BEGIN DATA TO USE

/-! ### takeResponse s -/

@[simp] theorem takeResponse_cfg (s : State) : (takeResponse s).cfg = s.cfg := rfl
@[simp] theorem takeResponse_req (s : State) : (takeResponse s).req = s.req := rfl
@[simp] theorem takeResponse_res (s : State) : (takeResponse s).res = s.res := rfl
@[simp] theorem takeResponse_txbuf (s : State) : (takeResponse s).txbuf = s.txbuf := rfl
@[simp] theorem takeResponse_rxbuf (s : State) : (takeResponse s).rxbuf = s.rxbuf := rfl
@[simp] theorem takeResponse_rdy (s : State) : (takeResponse s).rdy = s.rdy := rfl
@[simp] theorem takeResponse_msgid (s : State) : (takeResponse s).msgid = s.msgid := rfl
@[simp] theorem takeResponse_start (s : State) : (takeResponse s).start = s.start := rfl
@[simp] theorem takeResponse_done (s : State) : (takeResponse s).done = s.done := rfl
@[simp] theorem takeResponse_disp (s : State) : (takeResponse s).disp = s.disp := rfl
@[simp] theorem takeResponse_host (s : State) : (takeResponse s).host = s.host := rfl
@[simp] theorem takeResponse_lines (s : State) : (takeResponse s).lines = s.lines := rfl
@[simp] theorem takeResponse_answers (s : State) : (takeResponse s).answers = s.answers := rfl
@[simp] theorem takeResponse_free (s : State) : (takeResponse s).free = s.free := rfl
@[simp] theorem takeResponse_cc_st (s : State) : (takeResponse s).cc.st = s.cc.st := rfl
@[simp] theorem takeResponse_cc_kind (s : State) : (takeResponse s).cc.kind = s.cc.kind := rfl
@[simp] theorem takeResponse_cc_phase (s : State) : (takeResponse s).cc.phase = s.cc.phase := rfl
@[simp] theorem takeResponse_cc_ep (s : State) : (takeResponse s).cc.ep = s.cc.ep := rfl
@[simp] theorem takeResponse_cc_subEn (s : State) : (takeResponse s).cc.subEn = s.cc.subEn := rfl
@[simp] theorem takeResponse_cc_sub (s : State) : (takeResponse s).cc.sub = s.cc.sub := rfl
@[simp] theorem takeResponse_cc_want (s : State) : (takeResponse s).cc.want = s.cc.want := rfl
@[simp] theorem takeResponse_cc_wlen (s : State) : (takeResponse s).cc.wlen = s.cc.wlen := rfl
@[simp] theorem takeResponse_cc_wcnt (s : State) : (takeResponse s).cc.wcnt = s.cc.wcnt := rfl
@[simp] theorem takeResponse_cc_rcnt (s : State) : (takeResponse s).cc.rcnt = s.cc.rcnt := rfl
@[simp] theorem takeResponse_cc_got (s : State) : (takeResponse s).cc.got = payloadOf s.cfg (s.rxbuf.bytes s.cfg.n) := rfl
@[simp] theorem takeResponse_cc_seq (s : State) : (takeResponse s).cc.seq = s.cc.seq := rfl
@[simp] theorem takeResponse_cc_mid (s : State) : (takeResponse s).cc.mid = s.cc.mid := rfl

/-! ### decRcnt s -/

@[simp] theorem decRcnt_cfg (s : State) : (decRcnt s).cfg = s.cfg := rfl
@[simp] theorem decRcnt_req (s : State) : (decRcnt s).req = s.req := rfl
@[simp] theorem decRcnt_res (s : State) : (decRcnt s).res = s.res := rfl
@[simp] theorem decRcnt_txbuf (s : State) : (decRcnt s).txbuf = s.txbuf := rfl
@[simp] theorem decRcnt_rxbuf (s : State) : (decRcnt s).rxbuf = s.rxbuf := rfl
@[simp] theorem decRcnt_rdy (s : State) : (decRcnt s).rdy = s.rdy := rfl
@[simp] theorem decRcnt_msgid (s : State) : (decRcnt s).msgid = s.msgid := rfl
@[simp] theorem decRcnt_start (s : State) : (decRcnt s).start = s.start := rfl
@[simp] theorem decRcnt_done (s : State) : (decRcnt s).done = s.done := rfl
@[simp] theorem decRcnt_disp (s : State) : (decRcnt s).disp = s.disp := rfl
@[simp] theorem decRcnt_host (s : State) : (decRcnt s).host = s.host := rfl
@[simp] theorem decRcnt_lines (s : State) : (decRcnt s).lines = s.lines := rfl
@[simp] theorem decRcnt_answers (s : State) : (decRcnt s).answers = s.answers := rfl
@[simp] theorem decRcnt_free (s : State) : (decRcnt s).free = s.free := rfl
@[simp] theorem decRcnt_cc_st (s : State) : (decRcnt s).cc.st = s.cc.st := rfl
@[simp] theorem decRcnt_cc_kind (s : State) : (decRcnt s).cc.kind = s.cc.kind := rfl
@[simp] theorem decRcnt_cc_phase (s : State) : (decRcnt s).cc.phase = s.cc.phase := rfl
@[simp] theorem decRcnt_cc_ep (s : State) : (decRcnt s).cc.ep = s.cc.ep := rfl
@[simp] theorem decRcnt_cc_subEn (s : State) : (decRcnt s).cc.subEn = s.cc.subEn := rfl
@[simp] theorem decRcnt_cc_sub (s : State) : (decRcnt s).cc.sub = s.cc.sub := rfl
@[simp] theorem decRcnt_cc_want (s : State) : (decRcnt s).cc.want = s.cc.want := rfl
@[simp] theorem decRcnt_cc_wlen (s : State) : (decRcnt s).cc.wlen = s.cc.wlen := rfl
@[simp] theorem decRcnt_cc_wcnt (s : State) : (decRcnt s).cc.wcnt = s.cc.wcnt := rfl
@[simp] theorem decRcnt_cc_rcnt (s : State) : (decRcnt s).cc.rcnt = s.cc.rcnt - 1 := rfl
@[simp] theorem decRcnt_cc_got (s : State) : (decRcnt s).cc.got = s.cc.got := rfl
@[simp] theorem decRcnt_cc_seq (s : State) : (decRcnt s).cc.seq = s.cc.seq := rfl
@[simp] theorem decRcnt_cc_mid (s : State) : (decRcnt s).cc.mid = s.cc.mid := rfl

/-! ### decWcnt s -/

@[simp] theorem decWcnt_cfg (s : State) : (decWcnt s).cfg = s.cfg := rfl
@[simp] theorem decWcnt_req (s : State) : (decWcnt s).req = s.req := rfl
@[simp] theorem decWcnt_res (s : State) : (decWcnt s).res = s.res := rfl
@[simp] theorem decWcnt_txbuf (s : State) : (decWcnt s).txbuf = s.txbuf := rfl
@[simp] theorem decWcnt_rxbuf (s : State) : (decWcnt s).rxbuf = s.rxbuf := rfl
@[simp] theorem decWcnt_rdy (s : State) : (decWcnt s).rdy = s.rdy := rfl
@[simp] theorem decWcnt_msgid (s : State) : (decWcnt s).msgid = s.msgid := rfl
@[simp] theorem decWcnt_start (s : State) : (decWcnt s).start = s.start := rfl
@[simp] theorem decWcnt_done (s : State) : (decWcnt s).done = s.done := rfl
@[simp] theorem decWcnt_disp (s : State) : (decWcnt s).disp = s.disp := rfl
@[simp] theorem decWcnt_host (s : State) : (decWcnt s).host = s.host := rfl
@[simp] theorem decWcnt_lines (s : State) : (decWcnt s).lines = s.lines := rfl
@[simp] theorem decWcnt_answers (s : State) : (decWcnt s).answers = s.answers := rfl
@[simp] theorem decWcnt_free (s : State) : (decWcnt s).free = s.free := rfl
@[simp] theorem decWcnt_cc_st (s : State) : (decWcnt s).cc.st = s.cc.st := rfl
@[simp] theorem decWcnt_cc_kind (s : State) : (decWcnt s).cc.kind = s.cc.kind := rfl
@[simp] theorem decWcnt_cc_phase (s : State) : (decWcnt s).cc.phase = s.cc.phase := rfl
@[simp] theorem decWcnt_cc_ep (s : State) : (decWcnt s).cc.ep = s.cc.ep := rfl
@[simp] theorem decWcnt_cc_subEn (s : State) : (decWcnt s).cc.subEn = s.cc.subEn := rfl
@[simp] theorem decWcnt_cc_sub (s : State) : (decWcnt s).cc.sub = s.cc.sub := rfl
@[simp] theorem decWcnt_cc_want (s : State) : (decWcnt s).cc.want = s.cc.want := rfl
@[simp] theorem decWcnt_cc_wlen (s : State) : (decWcnt s).cc.wlen = s.cc.wlen := rfl
@[simp] theorem decWcnt_cc_wcnt (s : State) : (decWcnt s).cc.wcnt = s.cc.wcnt - 1 := rfl
@[simp] theorem decWcnt_cc_rcnt (s : State) : (decWcnt s).cc.rcnt = s.cc.rcnt := rfl
@[simp] theorem decWcnt_cc_got (s : State) : (decWcnt s).cc.got = s.cc.got := rfl
@[simp] theorem decWcnt_cc_seq (s : State) : (decWcnt s).cc.seq = s.cc.seq := rfl
@[simp] theorem decWcnt_cc_mid (s : State) : (decWcnt s).cc.mid = s.cc.mid := rfl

END DATA TO USE

• _PROBLEM DESCRIPTION_: Check each line of the listing above for the string "free", then report only how many lines have it.

• _RESPONSE AREA_: 3